Return, word for word, the lines of the listing below from the one with "def rvToInt (rm" through the one with "let x : Int", and no other lines.
○ ○ ○ ○ ○ ○ ○
-- ==== Sys2Proof/Machine/HostPort.lean ====
section
/-! DEFINITION. The host port (R418 to R452) but for what each host command does: intake of command slots,
completion, notices and their ring, landing writes, resets and the outbound function, DOE and IDE. -/

namespace Sys2Proof.Machine

/-- The host port is powered and out of reset: it answers in every device state but COLD (R559, R569). -/
def hostUp (s : State) : Bool := s.dev.vaux && decide (s.dev.state ≠ .cold)

/-- HP_CMD_STATUS.EXP (R421). -/
def expSeq (s : State) : W32 := BitVec.setWidth 32 (rd s (bar0 0x20))

/-- HP_CMD_STATUS.STOPPED. -/
def stopped (s : State) : Bool := rdB s (bar0 0x20) 39

/-! ### Slots (R423, R424) -/

/-- Slot `i` of the command window. -/
def slotBytes (s : State) (i : Nat) : List Byte :=
  (upTo 1024).map (fun k => Store.get memDefault s.bar2 (i % 4096 * 1024 + k))

/-- 0: the slot is written for sequence `q`; 1: SEQ differs; 2: the CRC differs (R424, R443). -/
def slotFault (q : W32) (b : List Byte) : Nat :=
  if leAt b 0 4 ≠ q.toNat then 1
  else
    let n := leAt b 12 2
    let covered := b.take (if 960 < n then 1024 else 64 + n)
    let zeroed := covered.take 8 ++ [0, 0, 0, 0] ++ covered.drop 12
    if crc32c zeroed = BitVec.ofNat 32 (leAt b 8 4) then 0 else 2

/-- OPCODE, FLAGS, INLINE_LEN, RESULT_ADDR and RESULT_LEN of a slot. -/
def slotOp (b : List Byte) : Nat := leAt b 4 2
def slotFlags (b : List Byte) : Nat := leAt b 6 2
def slotInline (b : List Byte) : Nat := leAt b 12 2
def slotAddr (b : List Byte) : Nat := leAt b 16 8
def slotResLen (b : List Byte) : Nat := leAt b 24 4

/-- The opcodes of R430. -/
def opDefined (op : Nat) : Bool :=
  [0x01, 0x02, 0x10, 0x11, 0x12, 0x20, 0x21, 0x22, 0x23, 0x30, 0x40, 0x41, 0x42, 0x50].contains op

/-- The serial commands of R430. -/
def opSerial (op : Nat) : Bool := [0x10, 0x20, 0x21, 0x22, 0x30, 0x40, 0x41, 0x42].contains op

/-- Bytes of ARGS that a command uses, as (offset, bytes, mask of the byte). -/
def argBytes (op : Nat) : List (Nat × Nat × Nat) :=
  if op = 0x10 then [(32, 16, 255), (48, 1, 1)]
  else if op = 0x11 then [(32, 16, 255)]
  else if op = 0x12 then [(32, 13, 255)]
  else if op = 0x20 || op = 0x21 then [(32, 8, 255)]
  else if op = 0x23 then [(32, 1, 255), (34, 2, 255), (40, 8, 255)]
  else if op = 0x30 then [(32, 3, 255)]
  else if op = 0x41 then [(32, 1, 255), (36, 8, 255)]
  else if op = 0x42 then [(32, 9, 255)]
  else if op = 0x50 then [(32, 32, 255)]
  else []

/-- The bits of byte `i` of ARGS that are reserved for a command. -/
def argReserved (op i : Nat) : Nat :=
  255 - ((argBytes op).map (fun r => if r.1 ≤ i ∧ i < r.1 + r.2.1 then r.2.2 else 0)).foldl max 0

/-- Bytes of a command's result (R430). -/
def resultSize (b : List Byte) : Nat :=
  let op := slotOp b
  if op = 0x01 then 128 else if op = 0x02 then 256 else if op = 0x12 then leAt b 40 4 + 48
  else if op = 0x22 then 64 else if op = 0x50 then 27720 else 0

/-- An argument that names none of its defined values (R430, R434, R451). -/
def argIllegal (b : List Byte) : Bool :=
  let op := slotOp b
  (op = 0x12 && decide (4 < leAt b 44 1)) || (op = 0x23 && decide (2 < leAt b 32 1))
    || (op = 0x30 && (decide (leAt b 32 1 = 0) || decide (3 < leAt b 32 1) || decide (1 < leAt b 34 1)))
    || (op = 0x41 && decide (leAt b 32 1 ≠ 1) && decide (leAt b 32 1 ≠ 2))
    || (op = 0x42 && decide (leAt b 40 1 ≠ 1) && decide (leAt b 40 1 ≠ 2))

/-- The device and job states admit the command (R430, R539). -/
def admitted (s : State) (b : List Byte) : Bool :=
  let op := slotOp b
  let ready := decide (s.dev.state = .ready) && !s.dev.entering
  let maint := decide (s.dev.state = .maintenance)
  let j := s.job.state
  if op = 0x01 || op = 0x02 then true
  else if op = 0x10 || op = 0x50 then ready || maint
  else if op = 0x11 then ready && (j = .arming || jobLive s)
  else if op = 0x12 || op = 0x23 then ready && jobLive s
  else if op = 0x20 || op = 0x40 then ready && j = .idle
  else if op = 0x21 then ready && j = .armed
  else if op = 0x22 then ready && (j = .arming || jobLive s || j = .failed)
  else if op = 0x30 then ready
  else if op = 0x41 then
    if leAt b 32 1 = 2 then maint || decide (s.dev.state = .failed) else ready && j = .idle
  else maint

/-- The checks of R428 that the slot alone decides, and illegal arguments; 0 when they pass. -/
def slotCheck (s : State) (b : List Byte) : Nat :=
  let op := slotOp b
  let size := resultSize b
  let fl := slotFlags b
  let reservedArg := (upTo 32).any (fun i =>
    decide (Nat.land (leAt b (32 + i) 1) (argReserved op (32 + i)) ≠ 0))
  if !opDefined op then stBadOpcode
  else if decide (8 ≤ fl) || (Nat.testBit fl 2 && decide (op ≠ 0x11)) || decide (leAt b 14 2 ≠ 0)
    || decide (leAt b 28 4 ≠ 0) || reservedArg || (decide (0 < size) && decide (slotAddr b = 0))
    || (decide (size = 0) && decide (slotAddr b ≠ 0)) then stBadField
  else if decide (960 < slotInline b) || decide (slotResLen b < size) then stBadLength
  else if slotAddr b % 64 ≠ 0 then stAlign
  else if argIllegal b then (if admitted s b then stBadField else stState)
  else 0

/-- Intake is open: the port reads slot EXP (R426, R427, R451). -/
def intakeOpen (s : State) : Bool :=
  hostUp s && decide (s.port.tail ≠ expSeq s) && !stopped s && decide (s.port.func = .enabled)
    && decide (s.port.cmds.length < 64)

/-! ### The commands of intake -/

/-- HP_DOORBELL (R425). -/
def execHpDoorbell (d : W32) (s : State) : Host.Outcome State Fault Refusal :=
  .next (if !hostUp s then s
  else
    let dd := (d - expSeq s).toNat
    let s :=
      if 4096 < dd then
        hpEvent (post s 0xB stBadSeq (sourceOf 15 0) 0
          (BitVec.ofNat 64 (d.toNat + 2 ^ 32 * (expSeq s).toNat)) 0 0 0) 1
      else if (s.port.tail - expSeq s).toNat < dd then { s with port := { s.port with tail := d } }
      else s
    if stopped s then wrB { s with port := { s.port with rereads := 0 } } (bar0 0x20) 39 false else s)

/-- SLOT_READ: `written` is what the host has by now written at the start of slot EXP mod 4,096 of BAR2 (entry
11), and the slot is read (R426). -/
def execSlotRead (written : List Byte) (s : State) : Host.Outcome State Fault Refusal :=
  let i := (expSeq s).toNat % 4096
  let s := if hostUp s then { s with bar2 := putBytes s.bar2 (i * 1024) (written.take 1024) } else s
  let b := slotBytes s i
  let why := slotFault (expSeq s) b
  .next (if !intakeOpen s || why = 0 then s
  else if s.port.rereads < 64 then { s with port := { s.port with rereads := s.port.rereads + 1 } }
  else
    let s := post s 0xA 0 (sourceOf 15 0) 0 (BitVec.ofNat 64 ((expSeq s).toNat + 2 ^ 32 * leAt b 0 4))
      (BitVec.ofNat 64 why) 0 0
    let s := hpEvent (inc s (bar0 0x68)) 0
    wrB { s with port := { s.port with rereads := 0 } } (bar0 0x20) 39 true)
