/-- a / b with fflags: a division of a finite nonzero number by zero raises DZ. -/
def rvFdiv (f : Fmt) (rm : Rm) (a b : FVal) : Nat × Byte :=
  let r := divV f a b
  match r with
  | (.inf s, true) => (withSign f s f.infBits, 8)
  | r => let (x, fl) := deliver f rm r; (x, toFflags fl)

/-- FMIN and FMAX. -/
def rvFminmax (isMax : Bool) (f : Fmt) (a b : Nat) : Nat × Flags :=
  let x := decodeF f a
  let y := decodeF f b
  let fl : Flags := if x.snan || y.snan then flInvalid else 0
  if x.isNan && y.isNan then (f.nan, fl)
  else if x.isNan then (b, fl)
  else if y.isNan then (a, fl)
  else
    let less := if x.isZero && y.isZero then x.neg? else decide (cmpV x y = some .lt)
    (if less != isMax then a else b, fl)

/-- FEQ (2), FLT (1), FLE (0). -/
def rvFcmp (f3 : Nat) (f : Fmt) (a b : Nat) : Bool × Flags :=
  let x := decodeF f a
  let y := decodeF f b
  match cmpV x y with
  | none => (false, if f3 ≠ 2 || x.snan || y.snan then flInvalid else 0)
  | some o => (if f3 = 2 then decide (o = .eq) else if f3 = 1 then decide (o = .lt) else decide (o ≠ .gt), 0)

/-- FCLASS. -/
def rvFclass (f : Fmt) (a : Nat) : Nat :=
  match decodeF f a with
  | .nan s => if s then 2 ^ 8 else 2 ^ 9
  | .inf n => if n then 1 else 2 ^ 7
  | .fin n m _ =>
    if m = 0 then (if n then 2 ^ 3 else 2 ^ 4)
    else if natField a f.mb f.eb = 0 then (if n then 2 ^ 2 else 2 ^ 5)
    else if n then 2 else 2 ^ 6

/-- Convert to an integer between `lo` and `hi` (FCVT): out of range and NaN give the bound and NV. -/
def rvToInt (rm : Rm) (lo hi : Int) (v : FVal) : Int × Flags :=
  match v with
  | .nan _ => (hi, flInvalid)
  | .inf n => (if n then lo else hi, flInvalid)
  | .fin n m e =>
    let (k, inex) := quantize rm n m e 0
    let x : Int := if n then -(k : Int) else k
    if x < lo then (lo, flInvalid) else if hi < x then (hi, flInvalid) else (x, if inex then flInexact else 0)

/-- Bounds of the integer types W, WU, L, LU. -/
def rvIntRange (t : Nat) : Int × Int :=
  if t = 0 then (-2147483648, 2147483647) else if t = 1 then (0, 4294967295)
  else if t = 2 then (-9223372036854775808, 9223372036854775807) else (0, 18446744073709551615)

/-- The integer operand of FCVT from x. -/
def rvIntOf (t : Nat) (v : W64) : Int :=
  if t = 0 then signedOf 32 v.toNat else if t = 1 then (v.toNat % 2 ^ 32 : Nat) else if t = 2 then v.toInt else v.toNat

/-- OP-FP instructions. -/
def rvOpFp (w : W32) (h : Thread) : RvResult :=
  match rvFmt (fld w 25 2) with
  | none => rvIllegal w
  | some f =>
    let a := unbox f (h.rf (rvRs1 w))
    let b := unbox f (h.rf (rvRs2 w))
    let x := decodeF f a
    let y := decodeF f b
    let rd := rvRd w
    let fout (v : Nat) (fl : Byte) : RvResult := .ok ((h.wf rd (box f v)).accrue fl).step
    let iout (v : W64) (fl : Flags) : RvResult := .ok ((h.wx rd v).accrue (toFflags fl)).step
    let round (k : Rm → RvResult) : RvResult :=
      match rvRm h (rvF3 w) with
      | some rm => k rm
      | none => rvIllegal w
    let arith (r : Rm → Nat × Flags) : RvResult := round (fun rm => fout (r rm).1 (toFflags (r rm).2))
    match fld w 27 5 with
    | 0 => arith (fun rm => rvSum f rm [(x, false), (y, false)])
    | 1 => arith (fun rm => rvSum f rm [(x, false), (y.negate, false)])
    | 2 => arith (fun rm => deliver f rm (mulV x y))
    | 3 => round (fun rm => let r := rvFdiv f rm x y; fout r.1 r.2)
    | 11 => if rvRs2 w = 0 then arith (fun rm => deliver f rm (sqrtV f x)) else rvIllegal w
    | 4 =>
      let sb := Nat.testBit b f.signBit
      let sa := Nat.testBit a f.signBit
      let m := a % 2 ^ f.signBit
      (match rvF3 w with
       | 0 => fout (withSign f sb m) 0
       | 1 => fout (withSign f (!sb) m) 0
       | 2 => fout (withSign f (sa != sb) m) 0
       | _ => rvIllegal w)
    | 5 => if rvF3 w ≤ 1 then (let r := rvFminmax (rvF3 w = 1) f a b; fout r.1 (toFflags r.2)) else rvIllegal w
    | 8 =>
      (match rvFmt (rvRs2 w) with
       | some g =>
         if g = f then rvIllegal w
         else round (fun rm =>
           let r := convV f rm (decodeF g (unbox g (h.rf (rvRs1 w))))
           fout r.1 (toFflags r.2))
       | none => rvIllegal w)
    | 20 => if rvF3 w ≤ 2 then (let r := rvFcmp (rvF3 w) f a b; iout (if r.1 then 1 else 0) r.2) else rvIllegal w
    | 24 =>
      if rvRs2 w ≤ 3 then round (fun rm =>
        let r := rvToInt rm (rvIntRange (rvRs2 w)).1 (rvIntRange (rvRs2 w)).2 x
        let v := BitVec.ofInt 64 r.1
        iout (if rvRs2 w ≤ 1 then sext32 v else v) r.2)
      else rvIllegal w
    | 26 =>
      if rvRs2 w ≤ 3 then arith (fun rm => roundV f rm (.ofInt (rvIntOf (rvRs2 w) (h.rx (rvRs1 w))))) else rvIllegal w
    | 28 =>
      if rvRs2 w ≠ 0 then rvIllegal w
      else if rvF3 w = 0 then
        (let raw := (h.rf (rvRs1 w)).toNat % 2 ^ f.bits
         iout (BitVec.ofInt 64 (signedOf f.bits raw)) 0)
      else if rvF3 w = 1 then iout (BitVec.ofNat 64 (rvFclass f a)) 0
      else rvIllegal w
    | 30 => if rvRs2 w = 0 ∧ rvF3 w = 0 then fout (h.rx (rvRs1 w)).toNat 0 else rvIllegal w
    | _ => rvIllegal w
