/-- Issue an order of a cluster. -/
def vcIssue (s : State) (d c op : Nat) (issue : BitVec 24) (ops : BitVec 96) : State :=
  let t := issue.toNat
  if canIssue s d (1 + c) (mkOrder op issue ops) then
    let s := atIssue s d (1 + c) t
    launch s d (1 + c) t (vcStart s d c (mkOrder op issue ops))
  else s

/-- Issue a lane order; `bad` names the physical lanes whose residue checks find a mismatch, in their order. -/
def vcLaneIssue (s : State) (d c op : Nat) (issue : BitVec 24) (ops : BitVec 96) (bad : List (Fin 1056)) : State :=
  if canIssue s d (1 + c) (mkOrder op issue ops) then
    bad.foldl (fun t l => laneMismatch t d c l issue.toNat) (vcIssue s d c op issue ops)
  else s

/-- VCFG (R189). -/
def execVcfg (d : ADie) (c : Cluster) (issue : BitVec 24) (ops : BitVec 96) (s : State) :
    Host.Outcome State Fault Refusal := .next (vcIssue s d c 0x80 issue ops)

/-- VBASE (R189). -/
def execVbase (d : ADie) (c : Cluster) (issue : BitVec 24) (ops : BitVec 96) (s : State) :
    Host.Outcome State Fault Refusal := .next (vcIssue s d c 0x81 issue ops)

/-- VCVT (R194). -/
def execVcvt (d : ADie) (c : Cluster) (issue : BitVec 24) (ops : BitVec 96) (bad : List (Fin 1056))
    (s : State) : Host.Outcome State Fault Refusal := .next (vcLaneIssue s d c 0x82 issue ops bad)

/-- VADD (R193). -/
def execVadd (d : ADie) (c : Cluster) (issue : BitVec 24) (ops : BitVec 96) (bad : List (Fin 1056))
    (s : State) : Host.Outcome State Fault Refusal := .next (vcLaneIssue s d c 0x83 issue ops bad)

/-- VSUB (R193). -/
def execVsub (d : ADie) (c : Cluster) (issue : BitVec 24) (ops : BitVec 96) (bad : List (Fin 1056))
    (s : State) : Host.Outcome State Fault Refusal := .next (vcLaneIssue s d c 0x84 issue ops bad)

/-- VMUL (R193). -/
def execVmul (d : ADie) (c : Cluster) (issue : BitVec 24) (ops : BitVec 96) (bad : List (Fin 1056))
    (s : State) : Host.Outcome State Fault Refusal := .next (vcLaneIssue s d c 0x85 issue ops bad)

/-- VFMA (R193). -/
def execVfma (d : ADie) (c : Cluster) (issue : BitVec 24) (ops : BitVec 96) (bad : List (Fin 1056))
    (s : State) : Host.Outcome State Fault Refusal := .next (vcLaneIssue s d c 0x86 issue ops bad)

/-- VMIN (R193). -/
def execVmin (d : ADie) (c : Cluster) (issue : BitVec 24) (ops : BitVec 96) (bad : List (Fin 1056))
    (s : State) : Host.Outcome State Fault Refusal := .next (vcLaneIssue s d c 0x87 issue ops bad)

/-- VMAX (R193). -/
def execVmax (d : ADie) (c : Cluster) (issue : BitVec 24) (ops : BitVec 96) (bad : List (Fin 1056))
    (s : State) : Host.Outcome State Fault Refusal := .next (vcLaneIssue s d c 0x88 issue ops bad)

/-- VCMP (R193). -/
def execVcmp (d : ADie) (c : Cluster) (issue : BitVec 24) (ops : BitVec 96) (bad : List (Fin 1056))
    (s : State) : Host.Outcome State Fault Refusal := .next (vcLaneIssue s d c 0x89 issue ops bad)

/-- VSEL (R193). -/
def execVsel (d : ADie) (c : Cluster) (issue : BitVec 24) (ops : BitVec 96) (bad : List (Fin 1056))
    (s : State) : Host.Outcome State Fault Refusal := .next (vcLaneIssue s d c 0x8A issue ops bad)

/-- VLOGIC (R184). -/
def execVlogic (d : ADie) (c : Cluster) (issue : BitVec 24) (ops : BitVec 96) (bad : List (Fin 1056))
    (s : State) : Host.Outcome State Fault Refusal := .next (vcLaneIssue s d c 0x8B issue ops bad)

/-- VUNARY (R193). -/
def execVunary (d : ADie) (c : Cluster) (issue : BitVec 24) (ops : BitVec 96) (bad : List (Fin 1056))
    (s : State) : Host.Outcome State Fault Refusal := .next (vcLaneIssue s d c 0x8C issue ops bad)

/-- VDIV (R172). -/
def execVdiv (d : ADie) (c : Cluster) (issue : BitVec 24) (ops : BitVec 96) (bad : List (Fin 1056))
    (s : State) : Host.Outcome State Fault Refusal := .next (vcLaneIssue s d c 0x90 issue ops bad)

/-- VSQRT (R172). -/
def execVsqrt (d : ADie) (c : Cluster) (issue : BitVec 24) (ops : BitVec 96) (bad : List (Fin 1056))
    (s : State) : Host.Outcome State Fault Refusal := .next (vcLaneIssue s d c 0x91 issue ops bad)

/-- VRECIP (R172). -/
def execVrecip (d : ADie) (c : Cluster) (issue : BitVec 24) (ops : BitVec 96) (bad : List (Fin 1056))
    (s : State) : Host.Outcome State Fault Refusal := .next (vcLaneIssue s d c 0x92 issue ops bad)

/-- VRSQRT (R172). -/
def execVrsqrt (d : ADie) (c : Cluster) (issue : BitVec 24) (ops : BitVec 96) (bad : List (Fin 1056))
    (s : State) : Host.Outcome State Fault Refusal := .next (vcLaneIssue s d c 0x93 issue ops bad)

/-- VFUNC (R172, R173). -/
def execVfunc (d : ADie) (c : Cluster) (issue : BitVec 24) (ops : BitVec 96) (bad : List (Fin 1056))
    (s : State) : Host.Outcome State Fault Refusal := .next (vcLaneIssue s d c 0x94 issue ops bad)

/-- VPOW (R172, R173). -/
def execVpow (d : ADie) (c : Cluster) (issue : BitVec 24) (ops : BitVec 96) (bad : List (Fin 1056))
    (s : State) : Host.Outcome State Fault Refusal := .next (vcLaneIssue s d c 0x95 issue ops bad)

/-- VRED (R195). -/
def execVred (d : ADie) (c : Cluster) (issue : BitVec 24) (ops : BitVec 96) (bad : List (Fin 1056))
    (s : State) : Host.Outcome State Fault Refusal := .next (vcLaneIssue s d c 0x98 issue ops bad)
○ ○ ○ ○ ○ ○ ○
▶ _Response to the exercise_:
def rvToInt (rm : Rm) (lo hi : Int) (v : FVal) : Int × Flags :=
  match v with
  | .nan _ => (hi, flInvalid)
  | .inf n => (if n then lo else hi, flInvalid)
  | .fin n m e =>
    let (k, inex) := quantize rm n m e 0
    let x : Int := if n then -(k : Int) else k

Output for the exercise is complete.